3.4. Differences in Colostrum Minerals between Different Parities
The parity effect on the colostrum minerals is shown in Table 4. Fe concentration was higher in the multiparous buffaloes than primiparous (14.04 mg/kg versus 7.94 mg/kg) (p = 0.05), although there was no difference in Fe yield. In the buffalo colostrum, the Fe content varied and was higher than the 2.36 mg/100 g reported elsewhere [9,39]. Moretti et al. [48] recommended a decreasing trend in total iron binding capacity and transferrin concentration in the colostrum of primiparous Holstein cows relative to multiparous ones despite no distinction in Fe concentration. In the present study, Ca and Mg concentrations in the colostrum of primiparous and multiparous buffaloes were 5.83 g/100 g versus 6.22 g/100 g and 1.92 g/100 g versus 1.86 g/100 g, respectively, which was comparable to the previous study [49]. Meanwhile, Na and K concentrations were 10.82 g/100 g versus 8.84 g/100 g and 12.19 g/100 g versus 12.70 g/100 g in the colostrum of primiparous and multiparous buffaloes, respectively, which were lower than in the previous study [39]. In this experiment, Ca, Na, P, K, Mg, and Fe concentrations were higher than those reported by El-Fattah, Alaa, Abd Rabo, EL-Dieb, and El-Kashef [9], for whom the mean values of concentrations were 279.60 mg/100 g, 150.50 mg/100 g, 58.00 mg/100 g, 107.00 mg/100 g, 35.52 mg/100 g, and 2.36 mg/100 g, respectively, in contrast to the present study.

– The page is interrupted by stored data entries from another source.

-- ==== Sys2Proof/Machine/Biu.lean ====
section
/-!
DEFINITION. The Bus Interface Unit (spec/21_biu.md): the transactions, the write buffer, bus reads and writes, the refill of the caches, DMA
transactions and the external bus master.
-/

namespace Sys2Proof.Machine

/-! ## Transactions -/

/-- The card of a region, and whether its port is set to 8 bits (R261). -/
def Region.card : Region → Option Bool
  | .cardMem second | .cardAttr second | .cardIo second => some second
  | _ => none
def Biu.port8 (b : Biu) (second : Bool) : Bool := bitOf b.mc3 3 || bitOf b.mc3 (if second then 2 else 1)

/-- The card chip selects of an access to the lanes `be` (R163, R167): the low one for even addresses, the high one for odd ones; one byte at
an 8-bit port always the low one. -/
def cardSelects (bigEndian port8 : Bool) (be : BitVec 4) : Bool × Bool :=
  let even : BitVec 4 := if bigEndian then 0xA else 0x5
  let one := be = 1 || be = 2 || be = 4 || be = 8
  if port8 && one then (true, false) else (be &&& even != 0, be &&& ~~~even != 0)

/-- The multi-function pins whose standard functions are the selects and strobes of an access (R1104); with SHOWDINO CARDREG* is the chip
select of an access by the processor to a function register (R258; the write buffer's writes count as the processor's, log entry 18). Of the card
accesses those to attribute and I/O space assert CARDREG*, those to memory do not (DESIGN CHOICE, log entry 18). -/
def Biu.strobes (b : Biu) (bigEndian : Bool) (u : BusUser) (t : Target) (be : BitVec 4) (write : Bool) : Word :=
  match t with
  | .register _ => boolAt (bitOf b.mc0 27 && u != .dma) 11
  | .cells (.cs n) _ _ => if n = 0 then 0 else bitMask (23 - n)
  | .cells (.mcs n) _ _ => bitMask (19 - n)
  | .cells r _ _ =>
    match r.card with
    | none => 0
    | some second =>
      let (low, high) := cardSelects bigEndian (b.port8 second) be
      let io := match r with
        | .cardIo _ => true
        | _ => false
      let attr := match r with
        | .cardMem _ => false
        | _ => true
      boolAt low (if second then 6 else 8) ||| boolAt high (if second then 5 else 7) ||| boolAt attr 11 ||| boolAt (io && write) 10 |||
        boolAt (io && !write) 9 ||| boolAt (!write) 2
  | _ => 0

/-- The card whose WAIT* a transaction heeds: the one it accesses, if its WAIT function is enabled (R216). -/
def Biu.heeds (b : Biu) (t : Target) : Option Bool :=
  match t with
  | .cells r _ _ => r.card.filter fun second => bitOf b.mc3 (if second then 7 else 6)
  | _ => none

/-- A card holds WAIT* low and the transaction heeds it (R216). -/
def Dev.waitsFor (d : Dev) (card : Option Bool) : Bool := card.any d.cardWaits

/-- A transaction acknowledges at once, unless a card whose WAIT function is enabled holds WAIT* low (R216) or nothing is there (R188). -/
def Dev.acks (d : Dev) (t : Target) : Bool := t != .silent && !d.waitsFor (d.biu.heeds t)

/-- The access reaches an SDRAM: its memory or its Mode Register. -/
def Biu.reachesSdram (b : Biu) (t : Target) : Bool :=
  match t with
  | .cells (.bank second) _ _ => b.sdramBank second
  | .sdramMode _ => true
  | _ => false

/-- The user may have the bus: it has it, or no transaction is in progress and the bus is not granted away (R241); a step of the core that has
given the bus up does not take it again (R128). -/
def Dev.busFree (d : Dev) (u : BusUser) : Bool :=
  d.biu.turn != .over && match d.biu.held with
    | some v => u = v
    | none => !d.granted

/-- A transaction of `u` starts: it wakes the memory interface unless it is for a function register (R243, R799, D26), and the watch dog counter is
loaded; where nothing is there to acknowledge the counter has run down by the end of it (R242). The first access of an SDRAM ends the state
of its data masks after the wake-up (R258), and each takes it out of power down (R237). -/
def Biu.start (b : Biu) (u : BusUser) (t : Target) : Biu :=
  let isReg := match t with
    | .register _ => true
    | _ => false
  let wakes := b.powerDown && !isReg
  let sdram := b.reachesSdram t
  { b with mc4 := if wakes then withBit b.mc4 16 false else b.mc4
           woken := (b.woken || wakes) && !sdram
           sdIdle := if sdram then 0 else b.sdIdle
           watch := if b.enWatch then (if t = .silent then 0 else fieldOf b.mc4 20 4 ++ 0x3F#6) else b.watch
           held := some u, heeded := b.heeds t }

/-- The machine with a transaction started: the modules settle when the memory interface wakes or a pin strobes. -/
def State.startBus (s : State) (u : BusUser) (t : Target) (be : BitVec 4) (write : Bool) : State :=
  let m := s.dev.biu.strobes s.board.bigEndian u t be write
  let d := { s.dev with biu := s.dev.biu.start u t }
  { s with dev := if m = 0 && d.biu.mc4 = s.dev.biu.mc4 then d else (d.strobe m).settle (s.free tagChi) }

/-- One transaction of the step is done. -/
def BusTurn.next : BusTurn → BusTurn
  | .whole => .whole
  | .one | .over => .over

/-- The transaction is over; an external master that waits for the bus is granted it (R241). -/
def State.endBus (s : State) : State :=
  let d := { s.dev with biu := { s.dev.biu with held := none, heeded := none, turn := s.dev.biu.turn.next } }
  { s with dev := if d.busRequest then d.settle (s.free tagChi) else d }

/-- The watch dog has ended the transaction: its count has reached 0 before an Ack (R242). -/
def Biu.timedOut (b : Biu) : Bool := b.enWatch && b.watch = 0

/-- The transaction on the bus is ended by the watch dog (`false`, R216, R242), whatever comes after its count has reached 0; or it is
acknowledged (`true`), or goes on. -/
def State.acknowledge (s : State) (t : Target) : Res Bool :=
  if s.dev.biu.timedOut then .ok false s.endBus else if s.dev.acks t then .ok true s.endBus else .wait s
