/-- Translation of kuseg and kseg2 with at most one matching entry (R110): a refill without one; invalid before modified; else the page
frame and the offset, uncached when N is set. Refill and invalid are TLBS for a store and TLBL for a load or a fetch. -/
def Obligations.MappedTranslation : Prop :=
  ∀ (s : State) (k : AccessKind) (va : Word), NoHazards s →
    (va.getLsbD 31 = false ∨
      (s.cp0.status.getLsbD 1 = false ∧ 0xC0000000 ≤ va.toNat ∧ (va.toNat < 0xFF000000 ∨ 0xFFFF0000 ≤ va.toNat))) →
    let entry (n : BitVec 5) : TlbEntry := s.tlb[n.toNat]'n.isLt
    let hit (n : BitVec 5) : Prop :=
      (entry n).vpn = va.extractLsb' 12 20 ∧ ((entry n).g = true ∨ (entry n).pid = s.cp0.entryHi.extractLsb' 6 6)
    let tlbFault (refill : Bool) : Exc := if k = .store then .tlbs va refill else .tlbl va refill
    ((∀ n, ¬ hit n) → s.translate k va = .exc (tlbFault true) s) ∧
    (∀ n, hit n → (∀ m, hit m → m = n) →
      s.translate k va =
        if (entry n).v = false then .exc (tlbFault false) s
        else if k = .store ∧ (entry n).d = false then .exc (.mod va) s
        else .ok ((entry n).pfn ++ va.extractLsb' 0 12, !(entry n).n) s)

/-! ## The bus and the modules -/

/-- The four images of a bank reach the same cell (R187). -/
def Obligations.BankImages : Prop :=
  ∀ (b : Board) (mc0 mc3 : Word) (pa : Nat), pa < 0x04000000 → mc0.getLsbD 20 = false →
    let at' (p : Nat) : Option (Nat × Attach) := cellOf b (regionOf mc0 mc3 p) p
    at' (pa + 0x04000000) = at' pa ∧ at' (pa + 0x40000000) = at' pa ∧ at' (pa + 0x44000000) = at' pa ∧ (at' pa).isSome

/-- A reserved or non-enabled location: with the watch dog a read ends in the bus error exception and a write sets WRBUSERRINT; without it
the access waits, now and whenever it is tried again (R188, R242, U-BIUHANG). Nothing outside the modules changes. -/
def Obligations.SilentLocations : Prop :=
  ∀ (s : State) (e : WbEntry) (be : BitVec 4) (x : Exc), s.target e.pa = .ok .silent → s.dev.biu.mc4.getLsbD 27 = false →
    s.dev.biu.held = none → s.dev.biu.turn ≠ .over → s.dev.granted = false →
    if s.dev.biu.mc4.getLsbD 24 then
      (∃ t, s.busRead .core e.pa be x = .exc x t ∧ t = { s with dev := t.dev }) ∧
      (∃ t, s.busWrite e = .ok () t ∧ t.dev.biu.wrBusErr = true ∧ t = { s with dev := t.dev })
    else
      (∃ t, s.busRead .core e.pa be x = .wait t ∧ t.busRead .core e.pa be x = .wait t ∧ t = { s with dev := t.dev }) ∧
      (∃ t, s.busWrite e = .wait t ∧ t.busWrite e = .wait t ∧ t = { s with dev := t.dev })

/-- A read or write transaction of anything but a function register ends Memory Power Down and leaves the other bits of Memory Configuration
4 alone; one of a function register leaves all of them alone, but for a write of that register itself (R243, D26). -/
def Obligations.MemoryPowerDown : Prop :=
  ∀ s : State, s.dev.biu.held = none →
    let wakes (pa : Word) (t : State) : Prop :=
      (s.isRegister pa = false → t.dev.biu.mc4.getLsbD 16 = false ∧ ∀ k, k ≠ 16 → t.dev.biu.mc4.getLsbD k = s.dev.biu.mc4.getLsbD k) ∧
      (s.isRegister pa = true → s.target pa ≠ .ok (.register 0x010) → t.dev.biu.mc4 = s.dev.biu.mc4)
    (∀ (u : BusUser) (pa w : Word) (be : BitVec 4) (x : Exc) (t : State),
      s.busRead u pa be x = .ok w t → wakes pa t ∧ (s.isRegister pa = true → t.dev.biu.mc4 = s.dev.biu.mc4)) ∧
    (∀ (e : WbEntry) (t : State), s.busWrite e = .ok () t → wakes e.pa t)

/-- The Interrupt Module (R633, R635, R636, R638, R639, R647): a latch is set whether or not it is enabled; a write clears exactly the bits
that are 1 in it; IRQLOW is asserted exactly when GLOBALEN is set and some latch is set with its enable; a high priority signal is the OR of
its latches, PRIORITYMASK passes or blocks it, IRQHIGH is asserted exactly when GLOBALEN is set and some signal passes; INTVECT is the
highest level that is pending and masked in, and 0 when none is. That GLOBALEN gates IRQHIGH too is the spec's own decision D29 (R639), and that
the signals come from the latches and not from the enables its decision D30 (R638). -/
def Obligations.InterruptModule : Prop :=
  (∀ (i : Intr) (n k : Nat) (v : Word), 1 ≤ n → n ≤ 5 → k < 32 →
    let latch (x : Intr) : Word := if n = 1 then x.st1 else if n = 2 then x.st2 else if n = 3 then x.st3 else if n = 4 then x.st4 else x.st5
    (latch (i.set n v)).getLsbD k = ((latch i).getLsbD k || v.getLsbD k) ∧
    (latch (i.clear n v)).getLsbD k = ((latch i).getLsbD k && !v.getLsbD k) ∧
    (i.irqLow = true ↔ i.en6.getLsbD 18 = true ∧ ∃ j < 32, (i.st1.getLsbD j = true ∧ i.en1.getLsbD j = true) ∨
      (i.st2.getLsbD j = true ∧ i.en2.getLsbD j = true) ∨ (i.st3.getLsbD j = true ∧ i.en3.getLsbD j = true) ∨
      (i.st4.getLsbD j = true ∧ i.en4.getLsbD j = true) ∨ (i.st5.getLsbD j = true ∧ i.en5.getLsbD j = true))) ∧
  (∀ i : Intr,
    let high (k : Nat) : Bool := i.highRaw.getLsbD k
    let some1 (ks : List Nat) : Bool := ks.any i.st1.getLsbD
    let some2 (ks : List Nat) : Bool := ks.any i.st2.getLsbD
    let some3 (ks : List Nat) : Bool := ks.any i.st3.getLsbD
    let some4 (ks : List Nat) : Bool := ks.any i.st4.getLsbD
    let some5 (ks : List Nat) : Bool := ks.any i.st5.getLsbD
    high 0 = false ∧ high 1 = some5 [0, 7] ∧ high 2 = some1 [27] ∧ high 3 = some1 [17] ∧ high 4 = some1 [18] ∧ high 5 = some2 [5] ∧
    high 6 = (some4 [0, 1] || some5 [5, 6]) ∧ high 7 = some4 [16, 17, 18, 19] ∧ high 8 = (some3 [0, 1] || some5 [12, 13]) ∧
    high 9 = some3 [16, 17, 18, 19] ∧ high 10 = some2 [21] ∧ high 11 = some2 [31] ∧ high 12 = some2 [2, 3] ∧ high 13 = some5 [29] ∧
    high 14 = some5 [30] ∧ high 15 = some5 [24, 25] ∧
    (∀ k < 16, i.highMasked.getLsbD k = (high k && i.en6.getLsbD k)) ∧
    (i.irqHigh = true ↔ i.en6.getLsbD 18 = true ∧ ∃ k < 16, i.highMasked.getLsbD k = true) ∧
    (∀ k < 16, i.highMasked.getLsbD k = true → k ≤ i.vector.toNat) ∧
    (i.highMasked ≠ 0 → i.highMasked.getLsbD i.vector.toNat = true) ∧ (i.highMasked = 0 → i.vector = 0))

/-- One clock of the periodic timer (R923): while it is enabled and not frozen it counts down, and from 0 it reloads its value and latches
PERINT. -/
def Obligations.PeriodicTimer : Prop :=
  ∀ d : Dev, d.timer.ctl.getLsbD 4 = true → d.timer.ctl.getLsbD 5 = false →
    let e := d.periodicClock
    (d.timer.perCnt = 0 → e.timer.perCnt = d.timer.perVal ∧ e.intr.st5.getLsbD 29 = true) ∧
    (d.timer.perCnt ≠ 0 → e.timer.perCnt.toNat + 1 = d.timer.perCnt.toNat ∧ e.intr = d.intr)

/-! ## Reset and the invariant -/

/-- What the spec says of the state after reset (R70, R1062, R262, R260, R258, R637): the boot vector, BEV, kernel mode with interrupts
off, Random 31, an empty write buffer, the boot settings of CS0, memory powered down, no interrupt latched, GLOBALEN clear. -/
def Obligations.ResetState : Prop :=
  let s := State.reset
  s.pc = 0xBFC00000 ∧ s.npc = 0xBFC00004 ∧ s.ds = false ∧ s.cp0.status.getLsbD 22 = true ∧ s.cp0.status.getLsbD 21 = false ∧
  s.cp0.status.getLsbD 1 = false ∧ s.cp0.status.getLsbD 0 = false ∧ s.random = 31 ∧ s.wb = [] ∧
  s.dev.biu.mc2.extractLsb' 0 8 = 0xFF#8 ∧ s.dev.biu.mc3.getLsbD 8 = false ∧ s.dev.biu.mc0.getLsbD 0 = s.board.testAiu ∧
  s.dev.biu.mc4.getLsbD 16 = true ∧ s.dev.intr.st1 = 0 ∧ s.dev.intr.st2 = 0 ∧ s.dev.intr.st3 = 0 ∧ s.dev.intr.st4 = 0 ∧ s.dev.intr.st5 = 0 ∧
  s.dev.intr.en6.getLsbD 18 = false

/-- The invariant holds after reset. -/
def Obligations.ResetInvariant : Prop := State.reset.Inv

/-- Every step keeps the invariant, from every state that has it: whatever the agenda does, the memory keeps its canonical form, the write
buffer its four places, and no reserved bit of coprocessor 0 is ever set. -/
def Obligations.StepKeepsInvariant : Prop := ∀ s t : State, s.Inv → step s = .next t → t.Inv

/-- What user mode cannot do (R320, R460): from user mode with CU0 clear, no step of the core changes coprocessor 0 or the TLB but by taking
an exception, an interrupt or an NMI, after which it is in kernel mode at a vector. A step that does neither leaves the premises true for the
next one. -/
def Obligations.UserModeKeepsCoprocessor0 : Prop :=
  ∀ s t : State, s.agenda = [] → StatusSettled s → s.cp0.status.getLsbD 1 = true → s.cp0.status.getLsbD 28 = false → step s = .next t →
    (t.cp0 = s.cp0 ∧ t.tlb = s.tlb ∧ StatusSettled t ∧ t.agenda = []) ∨
    (t.tlb = s.tlb ∧ t.cp0.status.getLsbD 1 = false ∧
      t.pc ∈ [0x80000000#32, 0x80000080#32, 0xBFC00000#32, 0xBFC00100#32, 0xBFC00180#32])
end

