-- ==== Sys2Proof/Laws/State.lean ====
section
/-!
SUPPORT. What each update of the state does to each field: one lemma per field and update, so that no proof unfolds an update.
-/

namespace Sys2Proof.Machine

/-! ## `State.setReg` -/

@[simp] theorem State.setReg_hi (s : State) (r : Reg) (v : Word) : (s.setReg r v).hi = s.hi := rfl
@[simp] theorem State.setReg_lo (s : State) (r : Reg) (v : Word) : (s.setReg r v).lo = s.lo := rfl
@[simp] theorem State.setReg_pc (s : State) (r : Reg) (v : Word) : (s.setReg r v).pc = s.pc := rfl
@[simp] theorem State.setReg_npc (s : State) (r : Reg) (v : Word) : (s.setReg r v).npc = s.npc := rfl
@[simp] theorem State.setReg_ds (s : State) (r : Reg) (v : Word) : (s.setReg r v).ds = s.ds := rfl
@[simp] theorem State.setReg_cp0 (s : State) (r : Reg) (v : Word) : (s.setReg r v).cp0 = s.cp0 := rfl
@[simp] theorem State.setReg_tlb (s : State) (r : Reg) (v : Word) : (s.setReg r v).tlb = s.tlb := rfl
@[simp] theorem State.setReg_wb (s : State) (r : Reg) (v : Word) : (s.setReg r v).wb = s.wb := rfl
@[simp] theorem State.setReg_recent (s : State) (r : Reg) (v : Word) : (s.setReg r v).recent = s.recent := rfl
@[simp] theorem State.setReg_icache (s : State) (r : Reg) (v : Word) : (s.setReg r v).icache = s.icache := rfl
@[simp] theorem State.setReg_dcache (s : State) (r : Reg) (v : Word) : (s.setReg r v).dcache = s.dcache := rfl
@[simp] theorem State.setReg_pending (s : State) (r : Reg) (v : Word) : (s.setReg r v).pending = s.pending := rfl
@[simp] theorem State.setReg_fresh (s : State) (r : Reg) (v : Word) : (s.setReg r v).fresh = s.fresh := rfl
@[simp] theorem State.setReg_mem (s : State) (r : Reg) (v : Word) : (s.setReg r v).mem = s.mem := rfl
@[simp] theorem State.setReg_dev (s : State) (r : Reg) (v : Word) : (s.setReg r v).dev = s.dev := rfl
@[simp] theorem State.setReg_board (s : State) (r : Reg) (v : Word) : (s.setReg r v).board = s.board := rfl
@[simp] theorem State.setReg_agenda (s : State) (r : Reg) (v : Word) : (s.setReg r v).agenda = s.agenda := rfl
@[simp] theorem State.setReg_draws (s : State) (r : Reg) (v : Word) : (s.setReg r v).draws = s.draws := rfl

/-! ## `State.setAcc` -/

@[simp] theorem State.setAcc_gpr (s : State) (v : BitVec 64) : (s.setAcc v).gpr = s.gpr := rfl
@[simp] theorem State.setAcc_hi (s : State) (v : BitVec 64) : (s.setAcc v).hi = v.extractLsb' 32 32 := rfl
@[simp] theorem State.setAcc_lo (s : State) (v : BitVec 64) : (s.setAcc v).lo = v.extractLsb' 0 32 := rfl
@[simp] theorem State.setAcc_pc (s : State) (v : BitVec 64) : (s.setAcc v).pc = s.pc := rfl
@[simp] theorem State.setAcc_npc (s : State) (v : BitVec 64) : (s.setAcc v).npc = s.npc := rfl
@[simp] theorem State.setAcc_ds (s : State) (v : BitVec 64) : (s.setAcc v).ds = s.ds := rfl
@[simp] theorem State.setAcc_cp0 (s : State) (v : BitVec 64) : (s.setAcc v).cp0 = s.cp0 := rfl
@[simp] theorem State.setAcc_tlb (s : State) (v : BitVec 64) : (s.setAcc v).tlb = s.tlb := rfl
@[simp] theorem State.setAcc_wb (s : State) (v : BitVec 64) : (s.setAcc v).wb = s.wb := rfl
@[simp] theorem State.setAcc_recent (s : State) (v : BitVec 64) : (s.setAcc v).recent = s.recent := rfl
@[simp] theorem State.setAcc_icache (s : State) (v : BitVec 64) : (s.setAcc v).icache = s.icache := rfl
@[simp] theorem State.setAcc_dcache (s : State) (v : BitVec 64) : (s.setAcc v).dcache = s.dcache := rfl
@[simp] theorem State.setAcc_pending (s : State) (v : BitVec 64) : (s.setAcc v).pending = s.pending := rfl
@[simp] theorem State.setAcc_fresh (s : State) (v : BitVec 64) : (s.setAcc v).fresh = s.fresh := rfl
@[simp] theorem State.setAcc_mem (s : State) (v : BitVec 64) : (s.setAcc v).mem = s.mem := rfl
@[simp] theorem State.setAcc_dev (s : State) (v : BitVec 64) : (s.setAcc v).dev = s.dev := rfl
@[simp] theorem State.setAcc_board (s : State) (v : BitVec 64) : (s.setAcc v).board = s.board := rfl
@[simp] theorem State.setAcc_agenda (s : State) (v : BitVec 64) : (s.setAcc v).agenda = s.agenda := rfl
@[simp] theorem State.setAcc_draws (s : State) (v : BitVec 64) : (s.setAcc v).draws = s.draws := rfl

/-! ## `State.advance` -/

@[simp] theorem State.advance_gpr (s : State) (pc npc : Word) (ds : Bool) (t : Trace) : (s.advance pc npc ds t).gpr = s.gpr := rfl
@[simp] theorem State.advance_hi (s : State) (pc npc : Word) (ds : Bool) (t : Trace) : (s.advance pc npc ds t).hi = s.hi := rfl
@[simp] theorem State.advance_lo (s : State) (pc npc : Word) (ds : Bool) (t : Trace) : (s.advance pc npc ds t).lo = s.lo := rfl
@[simp] theorem State.advance_pc (s : State) (pc npc : Word) (ds : Bool) (t : Trace) : (s.advance pc npc ds t).pc = pc := rfl
@[simp] theorem State.advance_npc (s : State) (pc npc : Word) (ds : Bool) (t : Trace) : (s.advance pc npc ds t).npc = npc := rfl
@[simp] theorem State.advance_ds (s : State) (pc npc : Word) (ds : Bool) (t : Trace) : (s.advance pc npc ds t).ds = ds := rfl
@[simp] theorem State.advance_cp0 (s : State) (pc npc : Word) (ds : Bool) (t : Trace) : (s.advance pc npc ds t).cp0 = s.cp0 := rfl
@[simp] theorem State.advance_tlb (s : State) (pc npc : Word) (ds : Bool) (t : Trace) : (s.advance pc npc ds t).tlb = s.tlb := rfl
@[simp] theorem State.advance_wb (s : State) (pc npc : Word) (ds : Bool) (t : Trace) : (s.advance pc npc ds t).wb = s.wb := rfl
@[simp] theorem State.advance_recent (s : State) (pc npc : Word) (ds : Bool) (t : Trace) : (s.advance pc npc ds t).recent = (t :: s.recent.map Trace.settle).take s.traceLength := rfl
@[simp] theorem State.advance_icache (s : State) (pc npc : Word) (ds : Bool) (t : Trace) : (s.advance pc npc ds t).icache = s.icache := rfl
@[simp] theorem State.advance_dcache (s : State) (pc npc : Word) (ds : Bool) (t : Trace) : (s.advance pc npc ds t).dcache = s.dcache := rfl
@[simp] theorem State.advance_pending (s : State) (pc npc : Word) (ds : Bool) (t : Trace) : (s.advance pc npc ds t).pending = .none := rfl
@[simp] theorem State.advance_fresh (s : State) (pc npc : Word) (ds : Bool) (t : Trace) : (s.advance pc npc ds t).fresh = false := rfl
@[simp] theorem State.advance_mem (s : State) (pc npc : Word) (ds : Bool) (t : Trace) : (s.advance pc npc ds t).mem = s.mem := rfl
@[simp] theorem State.advance_dev (s : State) (pc npc : Word) (ds : Bool) (t : Trace) : (s.advance pc npc ds t).dev = s.dev := rfl
@[simp] theorem State.advance_board (s : State) (pc npc : Word) (ds : Bool) (t : Trace) : (s.advance pc npc ds t).board = s.board := rfl
@[simp] theorem State.advance_agenda (s : State) (pc npc : Word) (ds : Bool) (t : Trace) : (s.advance pc npc ds t).agenda = s.agenda := rfl
@[simp] theorem State.advance_draws (s : State) (pc npc : Word) (ds : Bool) (t : Trace) : (s.advance pc npc ds t).draws = s.draws + 1 := rfl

3.5. Differences in Mature Milk Minerals between Different Parities
Table 5 shows the parity variations in minerals in mature milk. The P concentration in multiparous buffaloes was 12.58 g/100 g, higher than 10.24 g/100 g in primiparous (p = 0.04). This increase was associated with higher growth hormone activity, enhanced P uptake in the gut, and P reuptake in the kidney. However, it has been reported that blood P concentration was lower in multiparous Holstein cows [50,51]. Additionally, P concentration showed no significant correlation between blood and milk, and further discussion is needed to investigate it [14]. Likewise, K concentration in multiparous buffaloes also exhibited variations compared with primiparous (18.41 g/100 g versus 16.20 g/100 g) (p = 0.05). In contrast, Stocco et al. [52] confirmed that the parity did not affect the K concentration in buffaloes. Although there was no distinction in Na concentration, there was a tendency for Na yield to be higher in primiparous buffaloes than in multiparous ones in present study (p = 0.09). It has been proven that the Na concentration was higher in the multiparous buffaloes than in the primiparous buffaloes, based on an increase in milk production [53]. Na and K are involved in preserving the osmotic stability between blood and milk; however, the impact of parity on them is indistinct [54].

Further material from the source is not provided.